GIVEN DATA>
────
-- ==== Sys2Proof/Tests/Slice0.lean ====
section
/-! SUPPORT. Tests. Expected values come from the spec: the encodings of R80-R86 and the vectors of
95_test_vectors.md, named in each comment. Then a witness for the hypotheses of each statement. -/

set_option Elab.async false

namespace Sys2Proof.Tests

open Sys2Proof.Machine

/-! Small states, and what a command or a step answers. -/

/-- The next state of a command; `s` itself for a stop. -/
def next (i : Instr) (s : Machine.State) : Machine.State :=
  match exec i s with
  | .next u => u
  | _ => s

/-- The next state of a step; `s` itself for a stop. -/
def stepped (s : Machine.State) : Machine.State :=
  match step s with
  | .next u => u
  | _ => s

/-- The outcome is a next state. -/
def answers : Host.Outcome Machine.State Fault Refusal → Bool
  | .next _ => true
  | _ => false

theorem next_eq {i : Instr} {s : Machine.State} (h : answers (exec i s) = true) : exec i s = .next (next i s) := by
  unfold next
  split
  · assumption
  · rename_i hn
    cases ho : exec i s with
    | next u => exact absurd ho (hn u)
    | fault r => rw [ho] at h; exact absurd (show false = true from h) (by decide)
    | refused r => rw [ho] at h; exact absurd (show false = true from h) (by decide)

theorem stepped_eq {s : Machine.State} (h : answers (step s) = true) : step s = .next (stepped s) := by
  unfold stepped
  split
  · assumption
  · rename_i hn
    cases ho : step s with
    | next u => exact absurd ho (hn u)
    | fault r => rw [ho] at h; exact absurd (show false = true from h) (by decide)
    | refused r => rw [ho] at h; exact absurd (show false = true from h) (by decide)

/-- ARG0-ARG2 set. -/
def args (s : Machine.State) (a b c : Word) : Machine.State := { s with arg0 := a, arg1 := b, arg2 := c }

/-- The host's next access is a write of `v` at `off`, followed by `rest`. -/
def writing (s : Machine.State) (off v : Word) (rest : List HostOp) : Machine.State :=
  { s with host := ⟨false, .write off v⟩ :: rest }

/-- The latch: STATUS.ERR and ERR_INFO. -/
def latch (s : Machine.State) : BitVec 4 × Word := (s.err, s.errInfo)

/-- BBUF of section 2 of the vectors (0xA5 0x3C 0xFF 0x01), the window (0, len) and the cursor at pos. -/
def bits (len pos : BitVec 20) : Machine.State :=
  { State.reset with mem := writeWords [] 0x10000 [0x01FF3CA5#32], brLen := len, brPos := pos }

/-- Table 0 of section 3 with `n` of its entries, in the given STATE; BBUF[0] = byte, the window (0, len). -/
def table0 (state : BitVec 2) (count : BitVec 10) (byte : Byte) (len : BitVec 20) : Machine.State :=
  { State.reset with
    vlc := State.reset.vlc.set 0 { state := state, maxlen := 3, count := count }
    vlcRam := [(0, { code := 0, len := 1, sym := 10 }), (1, { code := 2, len := 2, sym := 20 }),
      (2, { code := 6, len := 3, sym := 30 })]
    mem := writeBytes [] 0x10000 [byte]
    brLen := len }

/-- After CONFIG nch, spf, maxsub from reset. -/
def stream (nch spf maxsub : Nat) : Machine.State := State.reset.configure nch spf maxsub

/-- A stream of two channels whose group 0 has both, on the bands of `mask`, with the matrix `mat`; the subframe
(256, 0) with the bands [0, 1), [1, 3), and the coefficients of MX-21. -/
def frame (mask : Word) (mat : Matrix) : Machine.State :=
  { (stream 2 256 2).setGroup 0
      { Group.reset with ch := 0x10, size := 2, offscale := true, mask := mask, mat := mat } with
    subN := 256
    subNb := 2
    subValid := true
    sfb := ((stream 2 256 2).sfb.set 1 1).set 2 3
    mem := writeWords (writeWords [] (coefAddr 0 0) [0x40400000, 0x3F800000, 0x40A00000, 0x40E00000])
      (coefAddr 1 0) [0x3F800000, 0xBF800000, 0x40000000, 0x41100000] }

/-! Widths: an ill-formed term for each check of WellFormed, which refuses it. -/

theorem test_illformed_brRead : WellFormed (.brRead 64) = false := by decide
theorem test_illformed_brPeek : WellFormed (.brPeek 64) = false := by decide
theorem test_illformed_brSkip : WellFormed (.brSkip 1048576) = false := by decide
theorem test_illformed_vlcBegin : WellFormed (.vlcBegin 0 64) = false := by decide
theorem test_illformed_subSet : WellFormed (.subSet 64) = false := by decide
theorem test_illformed_sfbSet : WellFormed (.sfbSet 64) = false := by decide

/-! Decoding: one word per command, written out from R81 and R84 as OPC and fields, highest bits first. -/

theorem test_decode_nop : decode 0b00000000000000000000000000000000#32 = .ok .nop := rfl
theorem test_decode_brInit : decode 0b00000001000000000000000000000000#32 = .ok .brInit := rfl
/-- n = 13 in bits [5:0]. -/
theorem test_decode_brRead : decode 0b00000010000000000000000000001101#32 = .ok (.brRead 13) := rfl
/-- n = 5. -/
theorem test_decode_brPeek : decode 0b00000011000000000000000000000101#32 = .ok (.brPeek 5) := rfl
/-- n = 2^19 + 1 in bits [19:0]. -/
theorem test_decode_brSkip : decode 0b00000100000010000000000000000001#32 = .ok (.brSkip 524289) := rfl
theorem test_decode_brTell : decode 0b00000101000000000000000000000000#32 = .ok .brTell := rfl
/-- t = 9 in bits [3:0]. -/
theorem test_decode_brVlc : decode 0b00000110000000000000000000001001#32 = .ok (.brVlc 9) := rfl
/-- maxlen = 19 in bits [13:8], t = 2. -/
theorem test_decode_vlcBegin : decode 0b00001000000000000001001100000010#32 = .ok (.vlcBegin 2 19) := rfl
theorem test_decode_vlcAdd : decode 0b00001001000000000000000000001110#32 = .ok (.vlcAdd 14) := rfl
theorem test_decode_vlcEnd : decode 0b00001010000000000000000000000101#32 = .ok (.vlcEnd 5) := rfl
/-- g = 5 in bits [2:0]. -/
theorem test_decode_grpSet : decode 0b00010000000000000000000000000101#32 = .ok (.grpSet 5) := rfl
theorem test_decode_mxIdent : decode 0b00010001000000000000000000000110#32 = .ok (.mxIdent 6) := rfl
theorem test_decode_mxMs45 : decode 0b00010010000000000000000000000011#32 = .ok (.mxMs45 3) := rfl
/-- j = 6 in bits [10:8], i = 5 in bits [6:4], g = 3. -/
theorem test_decode_mxWrite : decode 0b00010011000000000000011001010011#32 = .ok (.mxWrite 3 5 6) := rfl
/-- a = 37 in bits [21:16], k = 22 in bits [8:4], g = 3. -/
theorem test_decode_mxAng : decode 0b00010100001001010000000101100011#32 = .ok (.mxAng 3 22 37) := rfl
/-- s = 0xA5 in bits [15:8], g = 3. -/
theorem test_decode_mxSigns : decode 0b00010101000000001010010100000011#32 = .ok (.mxSigns 3 0xA5) := rfl
theorem test_decode_mxRot : decode 0b00010110000000000000000000000111#32 = .ok (.mxRot 7) := rfl
theorem test_decode_mxApply : decode 0b00010111000000000000000000000001#32 = .ok (.mxApply 1) := rfl
/-- nb = 20 in bits [5:0]. -/
theorem test_decode_subSet : decode 0b00100000000000000000000000010100#32 = .ok (.subSet 20) := rfl
/-- b = 33. -/
theorem test_decode_sfbSet : decode 0b00100001000000000000000000100001#32 = .ok (.sfbSet 33) := rfl
theorem test_decode_qsSet : decode 0b00100010000000000000000000000000#32 = .ok .qsSet := rfl
theorem test_decode_chQset : decode 0b00100011000000000000000000000010#32 = .ok (.chQset 2) := rfl
/-- b = 21 in bits [12:8], c = 6. -/
theorem test_decode_sfSet : decode 0b00100100000000000001010100000110#32 = .ok (.sfSet 6 21) := rfl
theorem test_decode_coefClr : decode 0b00100101000000000000000000000001#32 = .ok (.coefClr 1) := rfl
theorem test_decode_dequant : decode 0b00100110000000000000000000000101#32 = .ok (.dequant 5) := rfl
theorem test_decode_imdct : decode 0b00100111000000000000000000000011#32 = .ok (.imdct 3) := rfl
theorem test_decode_window : decode 0b00101000000000000000000000000010#32 = .ok (.window 2) := rfl
theorem test_decode_pcmZero : decode 0b00101001000000000000000000000100#32 = .ok (.pcmZero 4) := rfl
theorem test_decode_prevSet : decode 0b00101010000000000000000000000111#32 = .ok (.prevSet 7) := rfl
theorem test_decode_outEmit : decode 0b00110000000000000000000000000000#32 = .ok .outEmit := rfl
theorem test_decode_remapSet : decode 0b00111100000000000000000000000000#32 = .ok .remapSet := rfl
theorem test_decode_errClr : decode 0b00111101000000000000000000000000#32 = .ok .errClr := rfl
theorem test_decode_cfg : decode 0b00111111000000000000000000000000#32 = .ok .cfg := rfl
/-- BR-15, VLC-13, VLC-25, IM-6, ER-3: a reserved bit. -/
theorem test_decode_reserved :
    [0x02000040#32, 0x08000010#32, 0x060000F0#32, 0x27000008#32, 0x26000008#32].map decode =
      List.replicate 5 (.error .reservedBits) := rfl
/-- ER-1, ER-2: undefined opcodes, the second with bits that would be reserved in any format. -/
theorem test_decode_undefined :
    [0x07000000#32, 0xFF000001#32].map decode = List.replicate 2 (.error .undefinedOpcode) := rfl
────
WORK INSTRUCTION>
Within the listing above, locate the line containing "theorem test_decode_coefClr : decode" and the line containing "List.replicate 5 (.error". Reproduce those two lines and all lines between them exactly, with nothing added.

FINISHED EXERCISE>
theorem test_decode_coefClr : decode 0b00100101000000000000000000000001#32 = .ok (.coefClr 1) := rfl
theorem test_decode_dequant : decode 0b00100110000000000000000000000101#32 = .ok (.dequant 5) := rfl
theorem test_decode_imdct : decode 0b00100111000000000000000000000011#32 = .ok (.imdct 3) := rfl
theorem test_decode_window : decode 0b00101000000000000000000000000010#32 = .ok (.window 2) := rfl
theorem test_decode_pcmZero : decode 0b00101001000000000000000000000100#32 = .ok (.pcmZero 4) := rfl
theorem test_decode_prevSet : decode 0b00101010000000000000000000000111#32 = .ok (.prevSet 7) := rfl
theorem test_decode_outEmit : decode 0b00110000000000000000000000000000#32 = .ok .outEmit := rfl
theorem test_decode_remapSet : decode 0b00111100000000000000000000000000#32 = .ok .remapSet := rfl
theorem test_decode_errClr : decode 0b00111101000000000000000000000000#32 = .ok .errClr := rfl
theorem test_decode_cfg : decode 0b00111111000000000000000000000000#32 = .ok .cfg := rfl
/-- BR-15, VLC-13, VLC-25, IM-6, ER-3: a reserved bit. -/
theorem test_decode_reserved :
    [0x02000040#32, 0x08000010#32, 0x060000F0#32, 0x27000008#32, 0x26000008#32].map decode =
      List.replicate 5 (.error .reservedBits) := rfl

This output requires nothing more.